In the PNA mouse model, NPY and beta-endorphin (POMC) neuron cell numbers in the arcuate nucleus are not different (261). In addition to their well-known role in promoting food intake, NPY neurons in the arcuate nucleus are also implicated in coordinating energy homeostasis with fertility by responding to peripheral metabolic cues and signaling within the GnRH neuronal network (324). Optogenetic and chemogenetic activation of arcuate nucleus NPY neurons reduces pulsatile LH secretion in both PNA mice and healthy controls (325), through a mechanism that likely involves kisspeptin neurons (326). Whether hypersecretion of LH is linked to impaired NPY signaling within the GnRH neuronal network remains to be determined, but this work highlights activation of NPY as a potential mechanism for slowing the hyperactive GnRH/LH axis.

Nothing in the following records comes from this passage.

/-! ## trxPollLoop -/

@[simp] theorem trxPollLoop_busy (c : Cfg) (k : Nat) (s : State) : (trxPollLoop c k s).busy = s.busy := by
  induction k generalizing s with
  | zero => rfl
  | succ k ih => simp only [trxPollLoop]; split <;> simp_all
@[simp] theorem trxPollLoop_phase (c : Cfg) (k : Nat) (s : State) : (trxPollLoop c k s).phase = s.phase := by
  induction k generalizing s with
  | zero => rfl
  | succ k ih => simp only [trxPollLoop]; split <;> simp_all
@[simp] theorem trxPollLoop_opc (c : Cfg) (k : Nat) (s : State) : (trxPollLoop c k s).opc = s.opc := by
  induction k generalizing s with
  | zero => rfl
  | succ k ih => simp only [trxPollLoop]; split <;> simp_all
@[simp] theorem trxPollLoop_argA (c : Cfg) (k : Nat) (s : State) : (trxPollLoop c k s).argA = s.argA := by
  induction k generalizing s with
  | zero => rfl
  | succ k ih => simp only [trxPollLoop]; split <;> simp_all
@[simp] theorem trxPollLoop_argV (c : Cfg) (k : Nat) (s : State) : (trxPollLoop c k s).argV = s.argV := by
  induction k generalizing s with
  | zero => rfl
  | succ k ih => simp only [trxPollLoop]; split <;> simp_all
@[simp] theorem trxPollLoop_pollC (c : Cfg) (k : Nat) (s : State) : (trxPollLoop c k s).pollC = s.pollC := by
  induction k generalizing s with
  | zero => rfl
  | succ k ih => simp only [trxPollLoop]; split <;> simp_all
@[simp] theorem trxPollLoop_crcLo (c : Cfg) (k : Nat) (s : State) : (trxPollLoop c k s).crcLo = s.crcLo := by
  induction k generalizing s with
  | zero => rfl
  | succ k ih => simp only [trxPollLoop]; split <;> simp_all
@[simp] theorem trxPollLoop_crcHi (c : Cfg) (k : Nat) (s : State) : (trxPollLoop c k s).crcHi = s.crcHi := by
  induction k generalizing s with
  | zero => rfl
  | succ k ih => simp only [trxPollLoop]; split <;> simp_all
@[simp] theorem trxPollLoop_status (c : Cfg) (k : Nat) (s : State) : (trxPollLoop c k s).status = s.status := by
  induction k generalizing s with
  | zero => rfl
  | succ k ih => simp only [trxPollLoop]; split <;> simp_all
@[simp] theorem trxPollLoop_err (c : Cfg) (k : Nat) (s : State) : (trxPollLoop c k s).err = s.err := by
  induction k generalizing s with
  | zero => rfl
  | succ k ih => simp only [trxPollLoop]; split <;> simp_all
@[simp] theorem trxPollLoop_n (c : Cfg) (k : Nat) (s : State) : (trxPollLoop c k s).n = s.n := by
  induction k generalizing s with
  | zero => rfl
  | succ k ih => simp only [trxPollLoop]; split <;> simp_all
@[simp] theorem trxPollLoop_rem (c : Cfg) (k : Nat) (s : State) : (trxPollLoop c k s).rem = s.rem := by
  induction k generalizing s with
  | zero => rfl
  | succ k ih => simp only [trxPollLoop]; split <;> simp_all
@[simp] theorem trxPollLoop_vbc (c : Cfg) (k : Nat) (s : State) : (trxPollLoop c k s).vbc = s.vbc := by
  induction k generalizing s with
  | zero => rfl
  | succ k ih => simp only [trxPollLoop]; split <;> simp_all
@[simp] theorem trxPollLoop_page (c : Cfg) (k : Nat) (s : State) : (trxPollLoop c k s).page = s.page := by
  induction k generalizing s with
  | zero => rfl
  | succ k ih => simp only [trxPollLoop]; split <;> simp_all
@[simp] theorem trxPollLoop_idx (c : Cfg) (k : Nat) (s : State) : (trxPollLoop c k s).idx = s.idx := by
  induction k generalizing s with
  | zero => rfl
  | succ k ih => simp only [trxPollLoop]; split <;> simp_all
@[simp] theorem trxPollLoop_send (c : Cfg) (k : Nat) (s : State) : (trxPollLoop c k s).send = s.send := by
  induction k generalizing s with
  | zero => rfl
  | succ k ih => simp only [trxPollLoop]; split <;> simp_all
@[simp] theorem trxPollLoop_recv (c : Cfg) (k : Nat) (s : State) : (trxPollLoop c k s).recv = s.recv := by
  induction k generalizing s with
  | zero => rfl
  | succ k ih => simp only [trxPollLoop]; split <;> simp_all
@[simp] theorem trxPollLoop_out (c : Cfg) (k : Nat) (s : State) : (trxPollLoop c k s).out = s.out := by
  induction k generalizing s with
  | zero => rfl
  | succ k ih => simp only [trxPollLoop]; split <;> simp_all
@[simp] theorem trxPollLoop_text (c : Cfg) (k : Nat) (s : State) : (trxPollLoop c k s).text = s.text := by
  induction k generalizing s with
  | zero => rfl
  | succ k ih => simp only [trxPollLoop]; split <;> simp_all
@[simp] theorem trxPollLoop_response (c : Cfg) (k : Nat) (s : State) : (trxPollLoop c k s).response = s.response := by
  induction k generalizing s with
  | zero => rfl
  | succ k ih => simp only [trxPollLoop]; split <;> simp_all
@[simp] theorem trxPollLoop_requests (c : Cfg) (k : Nat) (s : State) : (trxPollLoop c k s).requests = s.requests := by
  induction k generalizing s with
  | zero => rfl
  | succ k ih => simp only [trxPollLoop]; split <;> simp_all

/-! ## trxPoll -/

@[simp] theorem trxPoll_busy (c : Cfg) (s : State) : (trxPoll c s).busy = s.busy := by
  simp [trxPoll]
@[simp] theorem trxPoll_phase (c : Cfg) (s : State) : (trxPoll c s).phase = s.phase := by
  simp [trxPoll]
@[simp] theorem trxPoll_opc (c : Cfg) (s : State) : (trxPoll c s).opc = s.opc := by
  simp [trxPoll]
@[simp] theorem trxPoll_argA (c : Cfg) (s : State) : (trxPoll c s).argA = s.argA := by
  simp [trxPoll]
@[simp] theorem trxPoll_argV (c : Cfg) (s : State) : (trxPoll c s).argV = s.argV := by
  simp [trxPoll]
@[simp] theorem trxPoll_pollC (c : Cfg) (s : State) : (trxPoll c s).pollC = s.pollC := by
  simp [trxPoll]
@[simp] theorem trxPoll_crcLo (c : Cfg) (s : State) : (trxPoll c s).crcLo = s.crcLo := by
  simp [trxPoll]
@[simp] theorem trxPoll_crcHi (c : Cfg) (s : State) : (trxPoll c s).crcHi = s.crcHi := by
  simp [trxPoll]
@[simp] theorem trxPoll_status (c : Cfg) (s : State) : (trxPoll c s).status = s.status := by
  simp [trxPoll]
@[simp] theorem trxPoll_err (c : Cfg) (s : State) : (trxPoll c s).err = s.err := by
  simp [trxPoll]
@[simp] theorem trxPoll_n (c : Cfg) (s : State) : (trxPoll c s).n = s.n := by
  simp [trxPoll]
@[simp] theorem trxPoll_rem (c : Cfg) (s : State) : (trxPoll c s).rem = s.rem := by
  simp [trxPoll]
@[simp] theorem trxPoll_vbc (c : Cfg) (s : State) : (trxPoll c s).vbc = s.vbc := by
  simp [trxPoll]
@[simp] theorem trxPoll_page (c : Cfg) (s : State) : (trxPoll c s).page = s.page := by
  simp [trxPoll]
@[simp] theorem trxPoll_idx (c : Cfg) (s : State) : (trxPoll c s).idx = s.idx := by
  simp [trxPoll]
@[simp] theorem trxPoll_send (c : Cfg) (s : State) : (trxPoll c s).send = s.send := by
  simp [trxPoll]
@[simp] theorem trxPoll_recv (c : Cfg) (s : State) : (trxPoll c s).recv = s.recv := by
  simp [trxPoll]
@[simp] theorem trxPoll_out (c : Cfg) (s : State) : (trxPoll c s).out = s.out := by
  simp [trxPoll]
@[simp] theorem trxPoll_text (c : Cfg) (s : State) : (trxPoll c s).text = s.text := by
  simp [trxPoll]
@[simp] theorem trxPoll_response (c : Cfg) (s : State) : (trxPoll c s).response = s.response := by
  simp [trxPoll]
@[simp] theorem trxPoll_requests (c : Cfg) (s : State) : (trxPoll c s).requests = s.requests := by
  simp [trxPoll]

/-! ## readError -/

@[simp] theorem readError_busy (c : Cfg) (s : State) : (readError c s).busy = s.busy := by
  simp [readError]
@[simp] theorem readError_phase (c : Cfg) (s : State) : (readError c s).phase = s.phase := by
  simp [readError]
@[simp] theorem readError_opc (c : Cfg) (s : State) : (readError c s).opc = s.opc := by
  simp [readError]
@[simp] theorem readError_argA (c : Cfg) (s : State) : (readError c s).argA = s.argA := by
  simp [readError]
@[simp] theorem readError_argV (c : Cfg) (s : State) : (readError c s).argV = s.argV := by
  simp [readError]
@[simp] theorem readError_tmp (c : Cfg) (s : State) : (readError c s).tmp = s.tmp := by
  simp [readError]
@[simp] theorem readError_pollC (c : Cfg) (s : State) : (readError c s).pollC = s.pollC := by
  simp [readError]
@[simp] theorem readError_pollT (c : Cfg) (s : State) : (readError c s).pollT = s.pollT := by
  simp [readError]
@[simp] theorem readError_seen (c : Cfg) (s : State) : (readError c s).seen = s.seen := by
  simp [readError]
@[simp] theorem readError_crcLo (c : Cfg) (s : State) : (readError c s).crcLo = s.crcLo := by
  simp [readError]
@[simp] theorem readError_crcHi (c : Cfg) (s : State) : (readError c s).crcHi = s.crcHi := by
  simp [readError]
@[simp] theorem readError_status (c : Cfg) (s : State) : (readError c s).status = s.status := by
  simp [readError]
@[simp] theorem readError_n (c : Cfg) (s : State) : (readError c s).n = s.n := by
  simp [readError]
@[simp] theorem readError_rem (c : Cfg) (s : State) : (readError c s).rem = s.rem := by
  simp [readError]
@[simp] theorem readError_vbc (c : Cfg) (s : State) : (readError c s).vbc = s.vbc := by
  simp [readError]
@[simp] theorem readError_page (c : Cfg) (s : State) : (readError c s).page = s.page := by
  simp [readError]
@[simp] theorem readError_idx (c : Cfg) (s : State) : (readError c s).idx = s.idx := by
  simp [readError]
@[simp] theorem readError_send (c : Cfg) (s : State) : (readError c s).send = s.send := by
  simp [readError]
@[simp] theorem readError_recv (c : Cfg) (s : State) : (readError c s).recv = s.recv := by
  simp [readError]
@[simp] theorem readError_out (c : Cfg) (s : State) : (readError c s).out = s.out := by
  simp [readError]
@[simp] theorem readError_text (c : Cfg) (s : State) : (readError c s).text = s.text := by
  simp [readError]
@[simp] theorem readError_response (c : Cfg) (s : State) : (readError c s).response = s.response := by
  simp [readError]
@[simp] theorem readError_requests (c : Cfg) (s : State) : (readError c s).requests = s.requests := by
  simp [readError]

/-! ## readLevel -/

@[simp] theorem readLevel_busy (c : Cfg) (s : State) : (readLevel c s).busy = s.busy := by
  simp [readLevel]
@[simp] theorem readLevel_phase (c : Cfg) (s : State) : (readLevel c s).phase = s.phase := by
  simp [readLevel]
@[simp] theorem readLevel_opc (c : Cfg) (s : State) : (readLevel c s).opc = s.opc := by
  simp [readLevel]
@[simp] theorem readLevel_argA (c : Cfg) (s : State) : (readLevel c s).argA = s.argA := by
  simp [readLevel]
@[simp] theorem readLevel_argV (c : Cfg) (s : State) : (readLevel c s).argV = s.argV := by
  simp [readLevel]
@[simp] theorem readLevel_tmp (c : Cfg) (s : State) : (readLevel c s).tmp = s.tmp := by
  simp [readLevel]
@[simp] theorem readLevel_pollC (c : Cfg) (s : State) : (readLevel c s).pollC = s.pollC := by
  simp [readLevel]
@[simp] theorem readLevel_pollT (c : Cfg) (s : State) : (readLevel c s).pollT = s.pollT := by
  simp [readLevel]
@[simp] theorem readLevel_seen (c : Cfg) (s : State) : (readLevel c s).seen = s.seen := by
  simp [readLevel]
@[simp] theorem readLevel_crcLo (c : Cfg) (s : State) : (readLevel c s).crcLo = s.crcLo := by
  simp [readLevel]
@[simp] theorem readLevel_crcHi (c : Cfg) (s : State) : (readLevel c s).crcHi = s.crcHi := by
  simp [readLevel]
@[simp] theorem readLevel_status (c : Cfg) (s : State) : (readLevel c s).status = s.status := by
  simp [readLevel]
@[simp] theorem readLevel_err (c : Cfg) (s : State) : (readLevel c s).err = s.err := by
  simp [readLevel]
@[simp] theorem readLevel_rem (c : Cfg) (s : State) : (readLevel c s).rem = s.rem := by
  simp [readLevel]
@[simp] theorem readLevel_vbc (c : Cfg) (s : State) : (readLevel c s).vbc = s.vbc := by
  simp [readLevel]
@[simp] theorem readLevel_page (c : Cfg) (s : State) : (readLevel c s).page = s.page := by
  simp [readLevel]
@[simp] theorem readLevel_idx (c : Cfg) (s : State) : (readLevel c s).idx = s.idx := by
  simp [readLevel]
@[simp] theorem readLevel_send (c : Cfg) (s : State) : (readLevel c s).send = s.send := by
  simp [readLevel]
@[simp] theorem readLevel_recv (c : Cfg) (s : State) : (readLevel c s).recv = s.recv := by
  simp [readLevel]
@[simp] theorem readLevel_out (c : Cfg) (s : State) : (readLevel c s).out = s.out := by
  simp [readLevel]
@[simp] theorem readLevel_text (c : Cfg) (s : State) : (readLevel c s).text = s.text := by
  simp [readLevel]
@[simp] theorem readLevel_response (c : Cfg) (s : State) : (readLevel c s).response = s.response := by
  simp [readLevel]
@[simp] theorem readLevel_requests (c : Cfg) (s : State) : (readLevel c s).requests = s.requests := by
  simp [readLevel]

Insulin resistance, compromised glucose homeostasis, and pancreatic β-cell dysfunction
PNA and PAMH models.
Metabolic perturbations in PNA sheep include systemic increases in peripheral insulin resistance, resulting in postnatal compensatory hyperinsulinemia in gestation days 30-90 and 60-90 PNA Suffolk sheep (72) and postnatal dyslipidemia in gestation days 30-90 PNA sheep (73, 74). Metabolic defects in gestation 30-90 day PNA sheep include tissue-specific changes in insulin resistance with liver and muscle being insulin-resistant (327), reduced adipogenesis and increased proportion of small adipocytes (73, 328), and compromised fetal pancreatic differentiation (75). Comparable glucoregulatory pathophysiology is also found in early- to mid-gestation PNA NHP, with dysregulation detectable during infancy (312, 329). Specific changes in insulin-target tissues in PNA sheep include increased lipid accumulation in liver and muscle, an increase in nitrotyrosine (an oxidative stress marker in liver and visceral adipose tissue) (74), and disrupted intracrine steroid balance in visceral adipocytes (330). Lipid accumulation in the liver is suggestive of NAFLD-like hepatic phenotype, while the increased distribution of small adipocytes is similar to that observed in early- to mid-gestation PNA NHP (331) and lean PCOS subjects (220, 331).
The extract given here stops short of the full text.